Copy the records below verbatim, from the first line through the line containing "simp [lanesOf]", inclusive, and output nothing else.

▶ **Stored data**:
++++++

-- ==== Sys2Proof/Laws/Words.lean ====
section
/-!
SUPPORT. What the operations do through which words write registers: lane registers, uniform registers, predicates, %fx,
latches; and what a word that only changes its warp comes to.
-/
namespace Sys2Proof.Machine

/-! ## Lists and masks -/

theorem thread_mapThreads (W : Warp) (f : Nat → Thread → Thread) (l : Nat) :
    (W.mapThreads f).thread l = if l < 32 then f l (W.thread l) else Thread.reset := by
  unfold Warp.thread Warp.mapThreads mapLanes
  by_cases h : l < 32 <;> simp [h]

theorem thread_beyond (W : Warp) {l : Nat} (h : ¬ l < 32) : W.thread l = Thread.reset := by
  unfold Warp.thread; simp [h]

/-- Changing the threads of a mask. -/
theorem thread_mapMask (W : Warp) (m : Mask) (f : Nat → Thread → Thread) (l : Nat) :
    (W.mapThreads (fun l t => if m.getLsbD l then f l t else t)).thread l =
      if m.getLsbD l = true then f l (W.thread l) else W.thread l := by
  rw [thread_mapThreads]
  by_cases h : l < 32
  · simp [h]
  · have : m.getLsbD l = false := BitVec.getLsbD_of_ge _ _ (by omega)
    simp [h, this, thread_beyond W h]

@[simp] theorem thread_modThreads (W : Warp) (m : Mask) (f : Thread → Thread) (l : Nat) :
    (W.modThreads m f).thread l = if m.getLsbD l = true then f (W.thread l) else W.thread l :=
  thread_mapMask W m (fun _ => f) l

theorem mem_lanesOf {m : Mask} {l : Nat} : l ∈ lanesOf m ↔ l < 32 ∧ m.getLsbD l = true := by
  simp [lanesOf]

theorem nodup_lanesOf (m : Mask) : (lanesOf m).Nodup := List.nodup_range.filter _

theorem tget_foldl_tset (d : Word) (g : Nat → Word) (k : Nat → Nat) (hk : ∀ a b, k a = k b → a = b) (ls : List Nat) :
    ∀ (t : Tab Word) (j : Nat), tget d (ls.foldl (fun t l => tset d t (k l) (g l)) t) (k j) =
      if j ∈ ls then g j else tget d t (k j) := by
  induction ls with
  | nil => intro t j; simp
  | cons l ls ih =>
    intro t j
    simp only [List.foldl_cons, ih, tget_tset, List.mem_cons]
    by_cases h1 : j ∈ ls
    · simp [h1]
    · by_cases h2 : j = l
      · subst h2; simp [h1]
      · have : k j ≠ k l := fun h => h2 (hk _ _ h)
        simp [h1, h2, this]

theorem tget_foldl_tset_ne (d : Word) (g : Nat → Word) (k : Nat → Nat) (ls : List Nat) :
    ∀ (t : Tab Word) (i : Nat), (∀ l ∈ ls, k l ≠ i) → tget d (ls.foldl (fun t l => tset d t (k l) (g l)) t) i = tget d t i := by
  induction ls with
  | nil => intro t i _; rfl
  | cons l ls ih =>
    intro t i h
    simp only [List.foldl_cons]
    rw [ih _ _ (fun x hx => h x (by simp [hx])), tget_tset_ne]
    exact Ne.symm (h l (by simp))

/-! ## Writes on their way -/

@[simp] theorem noteWrite_v (W : Warp) (loc : Loc) (m : Mask) (lat : Nat) : (W.noteWrite loc m lat).v = W.v := rfl
@[simp] theorem noteWrite_w (W : Warp) (loc : Loc) (m : Mask) (lat : Nat) : (W.noteWrite loc m lat).w = W.w := rfl
@[simp] theorem thread_noteWrite (W : Warp) (loc : Loc) (m : Mask) (lat l : Nat) :
    (W.noteWrite loc m lat).thread l = W.thread l := rfl

/-- Noting a write changes what is on its way alone. -/
theorem noteWrite_frame (W : Warp) (loc : Loc) (m : Mask) (lat : Nat) :
    W.noteWrite loc m lat = { W with early := (W.noteWrite loc m lat).early } := rfl

@[simp] theorem contend_loc (loc : Loc) (m : Mask) (raw : List Word) (e : Early) : (Early.contend loc m raw e).loc = e.loc := by
  unfold Early.contend; split <;> rfl
@[simp] theorem contend_op (loc : Loc) (m : Mask) (raw : List Word) (e : Early) : (Early.contend loc m raw e).op = e.op := by
  unfold Early.contend; split <;> rfl
@[simp] theorem contend_wrote (loc : Loc) (m : Mask) (raw : List Word) (e : Early) : (Early.contend loc m raw e).wrote = e.wrote := by
  unfold Early.contend; split <;> rfl
@[simp] theorem contend_left (loc : Loc) (m : Mask) (raw : List Word) (e : Early) : (Early.contend loc m raw e).left = e.left := by
  unfold Early.contend; split <;> rfl

/-- Cutting ALU results changes nothing that flagged operations' entries decide. -/
theorem any_cut (loc : Loc) (m : Mask) {p : Early → Bool} (h0 : ∀ e, e.op = none → p e = false) (l : List Early) :
    (l.filterMap (Early.cut loc m)).any p = l.any p := by
  induction l with
  | nil => rfl
  | cons e r ih =>
    rw [List.filterMap_cons, List.any_cons, ← ih]
    by_cases h : (e.loc == loc && e.op.isNone) = true
    · have hn : e.op = none := by
        rw [Bool.and_eq_true, Option.isNone_iff_eq_none] at h; exact h.2
      have hc : Early.cut loc m e = if e.wrote &&& ~~~m = 0 then none else some { e with wrote := e.wrote &&& ~~~m } := by
        unfold Early.cut; rw [if_pos h]
      rw [hc, h0 e hn, Bool.false_or]
      by_cases hw : e.wrote &&& ~~~m = 0
      · simp only [hw, if_true]
      · simp only [hw, if_false, List.any_cons, h0 { e with wrote := e.wrote &&& ~~~m } hn, Bool.false_or]
    · have hc : Early.cut loc m e = some e := by unfold Early.cut; rw [if_neg h]
      simp only [hc, List.any_cons]

/-- Noting a write changes nothing that flagged operations' entries decide. -/
theorem any_noteWrite (W : Warp) (loc : Loc) (m : Mask) (lat : Nat) {p : Early → Bool} (h0 : ∀ e, e.op = none → p e = false)
    (h1 : ∀ e, p (Early.contend loc m (W.locRaw loc) e) = p e) : (W.noteWrite loc m lat).early.any p = W.early.any p := by
  have hm : (W.early.map (Early.contend loc m (W.locRaw loc))).any p = W.early.any p := by
    rw [List.any_map]; exact congrArg (fun q => List.any W.early q) (funext h1)
  unfold Warp.noteWrite
  split
  · rw [any_cut loc m h0, hm]
  · rw [List.any_cons, h0 _ rfl, Bool.false_or, hm]

@[simp] theorem flagged_noteWrite (W : Warp) (loc : Loc) (m : Mask) (lat : Nat) (loc' : Loc) :
    (W.noteWrite loc m lat).flagged loc' = W.flagged loc' :=
  any_noteWrite W loc m lat (fun e h => by simp [h]) (fun e => by simp)

@[simp] theorem contested_noteWrite (W : Warp) (loc : Loc) (m : Mask) (lat : Nat) (loc' : Loc) (l : Nat) :
    (W.noteWrite loc m lat).contested none loc' l = W.contested none loc' l := by
  refine any_noteWrite W loc m lat (fun e h => by simp [h]) (fun e => ?_)
  simp only [contend_loc, contend_op, contend_wrote]
  cases e.op <;> simp

/-- What a write settles to (R63). -/
theorem settle_cases (W : Warp) (fr : Nat) (loc : Loc) (l : Nat) (y : Word) :
    W.settle fr none loc l y = y ∨ (W.contested none loc l = true ∧ W.settle fr none loc l y = W.nowAt loc l) := by
  simp only [Warp.settle]
  split
  · next h =>
    simp only [Bool.and_eq_true] at h
    by_cases hb : Config.freeBit 63 fr (loc.index l) = true
    · exact .inl (by simp [hb])
    · exact .inr ⟨h.2, by simp [hb]⟩
  · exact .inl rfl

/-! ## Lane registers -/

theorem vKey_inj {n n' l l' : Nat} (hl : l < 32) (hl' : l' < 32) (h : vKey n l = vKey n' l') : n = n' ∧ l = l' := by
  unfold vKey at h; omega

/-- What writing lane register n does to every lane register. -/
theorem vRaw_writeV (W : Warp) (fr lat n : Nat) (m : Mask) (f : Nat → Word) (n' l' : Nat) (hl : l' < 32) :
    (W.writeV fr lat n m f).vRaw n' l' =
      if n' = n ∧ m.getLsbD l' = true then W.settle fr none (.lane n) l' (f l') else W.vRaw n' l' := by
  unfold Warp.writeV Warp.vRaw
  simp only [noteWrite_v]
  by_cases hn : n' = n
  · subst hn
    rw [tget_foldl_tset 0 (fun l => W.settle fr none (.lane n') l (f l)) (vKey n') (fun a b h => by unfold vKey at h; omega)]
    simp [mem_lanesOf, hl]
  · rw [tget_foldl_tset_ne]
    · simp [hn]
    · intro l hm hk
      exact hn ((vKey_inj (mem_lanesOf.mp hm).1 hl hk).1.symm)

theorem writeV_frame (W : Warp) (fr lat n : Nat) (m : Mask) (f : Nat → Word) :
    W.writeV fr lat n m f =
      { W with v := (W.writeV fr lat n m f).v, early := (W.writeV fr lat n m f).early } := rfl

@[simp] theorem flagged_writeV (W : Warp) (fr lat n : Nat) (m : Mask) (f : Nat → Word) (loc : Loc) :
    (W.writeV fr lat n m f).flagged loc = W.flagged loc := flagged_noteWrite W _ _ _ _

@[simp] theorem contested_writeV (W : Warp) (fr lat n : Nat) (m : Mask) (f : Nat → Word) (loc : Loc) (l : Nat) :
    (W.writeV fr lat n m f).contested none loc l = W.contested none loc l := contested_noteWrite W _ _ _ _ _

theorem putV_frame (W : Warp) (fr lat : Nat) (d : BitVec 8) (m : Mask) (f : Nat → Word) :
    W.putV fr lat d m f = { W with v := (W.putV fr lat d m f).v, early := (W.putV fr lat d m f).early } := by
  unfold Warp.putV; split <;> rfl

theorem putV64_frame (W : Warp) (fr lat : Nat) (d : BitVec 8) (m : Mask) (f : Nat → Dword) :
    W.putV64 fr lat d m f = { W with v := (W.putV64 fr lat d m f).v, early := (W.putV64 fr lat d m f).early } := by
  unfold Warp.putV64; split <;> rfl

/-- A register's write, as the statements say it. -/
theorem writeV_takes (W : Warp) (fr lat n : Nat) (m : Mask) (f : Nat → Word) :
    W.LanesTake (W.writeV fr lat n m f) (fun n' l => if n' = n ∧ m.getLsbD l = true then some (f l) else none) := by
  intro n' l hl
  simp only [vRaw_writeV W fr lat n m f n' l hl]
  by_cases h : n' = n ∧ m.getLsbD l = true
  · simp only [h, and_self, if_true]
    exact settle_cases W fr (.lane n) l (f l)
  · simp only [h, if_false]

theorem putV_takes (W : Warp) (fr lat : Nat) (d : BitVec 8) (m : Mask) (f : Nat → Word) :
    W.LanesTake (W.putV fr lat d m f) (to32 d m f) := by
  unfold Warp.putV to32
  by_cases h : d.toNat < 0xF8
  · simpa [h] using writeV_takes W fr lat d.toNat m f
  · intro n l _; simp [h]

theorem putV64_takes (W : Warp) (fr lat : Nat) (d : BitVec 8) (m : Mask) (f : Nat → Dword) :
    W.LanesTake (W.putV64 fr lat d m f) (to64 d m f) := by
  unfold Warp.putV64 to64
  by_cases h : d.toNat < 0xF8
  · intro n l hl
    simp only [h, if_true, true_and, vRaw_writeV _ _ _ _ _ _ n l hl]
    by_cases hm : m.getLsbD l = true
    · simp only [hm, and_true, if_true]
      by_cases h1 : n = d.toNat
      · subst h1
        have : ¬ d.toNat = d.toNat + 1 := by omega
        simp only [this, if_false, if_true]
        exact settle_cases W fr _ l _
      · by_cases h2 : n = d.toNat + 1
        · subst h2
          simp only [if_true, h1, if_false]
          rcases settle_cases (W.writeV fr lat d.toNat m fun l => lo32 (f l)) fr (.lane (d.toNat + 1)) l (hi32 (f l)) with h3 | h3
          · exact .inl h3
          · refine .inr ⟨by simpa using h3.1, h3.2.trans ?_⟩
            show Warp.vRaw _ _ _ = _
            rw [vRaw_writeV _ _ _ _ _ _ _ l hl, if_neg (by omega)]
        · simp only [h1, h2, if_false]
    · simp [hm]
  · intro n l _; simp [h]

/-! ## Uniform registers -/

theorem writeW_frame (W : Warp) (fr lat n : Nat) (y : Word) :
    W.writeW fr lat n y = { W with w := (W.writeW fr lat n y).w, early := (W.writeW fr lat n y).early } := rfl

theorem wRaw_writeW (W : Warp) (fr lat n : Nat) (y : Word) (n' : Nat) :
    (W.writeW fr lat n y).wRaw n' = if n' = n then W.settle fr none (.uni n) 0 y else W.wRaw n' := by
  simp [Warp.writeW, Warp.wRaw, tget_tset]

theorem putW_frame (W : Warp) (fr lat : Nat) (d : BitVec 8) (y : Word) :
    W.putW fr lat d y = { W with w := (W.putW fr lat d y).w, early := (W.putW fr lat d y).early } := by
  unfold Warp.putW; split <;> rfl

theorem putW_takes (W : Warp) (fr lat : Nat) (d : BitVec 8) (y : Word) :
    W.UniTakes (W.putW fr lat d y) (toUni d y) := by
  intro n
  unfold Warp.putW toUni
  by_cases h : d.toNat < 64
  · simp only [h, if_true, true_and, wRaw_writeW]
    by_cases hn : n = d.toNat
    · simp only [hn, if_true]
      exact settle_cases W fr (.uni d.toNat) 0 y
    · simp only [hn, if_false]
  · simp [h]

/-! ## Predicates and %fx -/

theorem getLsbD_setBit7 (x : BitVec 7) (n : Nat) (b : Bool) (i : Nat) (hi : i < 7) :
    (setBit7 x n b).getLsbD i = if i = n then b else x.getLsbD i := by
  have hp : (BitVec.ofNat 7 (2 ^ n)).getLsbD i = decide (i = n) := by
    rw [BitVec.getLsbD_ofNat, Nat.testBit_two_pow]; simp [hi, eq_comm]
  unfold setBit7
  cases b with
  | true =>
    simp only [if_true, BitVec.getLsbD_or, hp]
    by_cases h : i = n <;> simp [h]
  | false =>
    simp only [Bool.false_eq_true, if_false, BitVec.getLsbD_and, BitVec.getLsbD_not, hp, hi]
    by_cases h : i = n <;> simp [h]

theorem thread_writeP (W : Warp) (lat n : Nat) (m : Mask) (f : Nat → Bool) (l : Nat) :
    (W.writeP lat n m f).thread l =
      if n ≠ 7 ∧ m.getLsbD l = true then { W.thread l with preds := setBit7 (W.thread l).preds n (f l) } else W.thread l := by
  unfold Warp.writeP
  by_cases hn : n = 7
  · simp [hn]
  · simp only [hn, if_false, ne_eq, not_false_eq_true, true_and, thread_mapMask, thread_noteWrite]

theorem writeP_frame (W : Warp) (lat n : Nat) (m : Mask) (f : Nat → Bool) :
    W.writeP lat n m f =
      { W with threads := (W.writeP lat n m f).threads, early := (W.writeP lat n m f).early } := by
  unfold Warp.writeP; split <;> rfl

theorem thread_raiseFx (W : Warp) (m : Mask) (nf : Bool) (f : Nat → BitVec 5) (l : Nat) :
    (W.raiseFx m nf f).thread l =
      if nf = false ∧ m.getLsbD l = true then { W.thread l with fx := (W.thread l).fx ||| f l } else W.thread l := by
  unfold Warp.raiseFx
  cases nf with
  | true => simp
  | false =>
    simp only [Bool.false_eq_true, if_false, thread_mapMask, true_and]

theorem raiseFx_frame (W : Warp) (m : Mask) (nf : Bool) (f : Nat → BitVec 5) :
    W.raiseFx m nf f = { W with threads := (W.raiseFx m nf f).threads } := by
  unfold Warp.raiseFx; split <;> rfl

/-! ## The warp's index -/

@[simp] theorem push_idx (W : Warp) (m : Mask) (f : Nat → Word) : (W.push m f).idx = W.idx := rfl
@[simp] theorem writeV_idx (W : Warp) (fr lat n : Nat) (m : Mask) (f : Nat → Word) :
    (W.writeV fr lat n m f).idx = W.idx := by rw [writeV_frame]
@[simp] theorem putV_idx (W : Warp) (fr lat : Nat) (d : BitVec 8) (m : Mask) (f : Nat → Word) :
    (W.putV fr lat d m f).idx = W.idx := by rw [putV_frame]
@[simp] theorem putV64_idx (W : Warp) (fr lat : Nat) (d : BitVec 8) (m : Mask) (f : Nat → Dword) :
    (W.putV64 fr lat d m f).idx = W.idx := by rw [putV64_frame]
@[simp] theorem writeW_idx (W : Warp) (fr lat n : Nat) (y : Word) : (W.writeW fr lat n y).idx = W.idx := by
  rw [writeW_frame]
@[simp] theorem putW_idx (W : Warp) (fr lat : Nat) (d : BitVec 8) (y : Word) : (W.putW fr lat d y).idx = W.idx := by
  rw [putW_frame]
@[simp] theorem writeP_idx (W : Warp) (lat n : Nat) (m : Mask) (f : Nat → Bool) :
    (W.writeP lat n m f).idx = W.idx := by rw [writeP_frame]
@[simp] theorem raiseFx_idx (W : Warp) (m : Mask) (nf : Bool) (f : Nat → BitVec 5) :
    (W.raiseFx m nf f).idx = W.idx := by rw [raiseFx_frame]
@[simp] theorem mapThreads_idx (W : Warp) (f : Nat → Thread → Thread) : (W.mapThreads f).idx = W.idx := by
  simp only [Warp.mapThreads]
@[simp] theorem modThreads_idx (W : Warp) (m : Mask) (f : Thread → Thread) : (W.modThreads m f).idx = W.idx := by
  simp only [Warp.modThreads, mapThreads_idx]

end Sys2Proof.Machine
end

++++++

▶ **RESPONSE TO THIS EXERCISE**:
-- ==== Sys2Proof/Laws/Words.lean ====
section
/-!
SUPPORT. What the operations do through which words write registers: lane registers, uniform registers, predicates, %fx,
latches; and what a word that only changes its warp comes to.
-/
namespace Sys2Proof.Machine

/-! ## Lists and masks -/

theorem thread_mapThreads (W : Warp) (f : Nat → Thread → Thread) (l : Nat) :
    (W.mapThreads f).thread l = if l < 32 then f l (W.thread l) else Thread.reset := by
  unfold Warp.thread Warp.mapThreads mapLanes
  by_cases h : l < 32 <;> simp [h]

theorem thread_beyond (W : Warp) {l : Nat} (h : ¬ l < 32) : W.thread l = Thread.reset := by
  unfold Warp.thread; simp [h]

/-- Changing the threads of a mask. -/
theorem thread_mapMask (W : Warp) (m : Mask) (f : Nat → Thread → Thread) (l : Nat) :
    (W.mapThreads (fun l t => if m.getLsbD l then f l t else t)).thread l =
      if m.getLsbD l = true then f l (W.thread l) else W.thread l := by
  rw [thread_mapThreads]
  by_cases h : l < 32
  · simp [h]
  · have : m.getLsbD l = false := BitVec.getLsbD_of_ge _ _ (by omega)
    simp [h, this, thread_beyond W h]

@[simp] theorem thread_modThreads (W : Warp) (m : Mask) (f : Thread → Thread) (l : Nat) :
    (W.modThreads m f).thread l = if m.getLsbD l = true then f (W.thread l) else W.thread l :=
  thread_mapMask W m (fun _ => f) l

theorem mem_lanesOf {m : Mask} {l : Nat} : l ∈ lanesOf m ↔ l < 32 ∧ m.getLsbD l = true := by
  simp [lanesOf]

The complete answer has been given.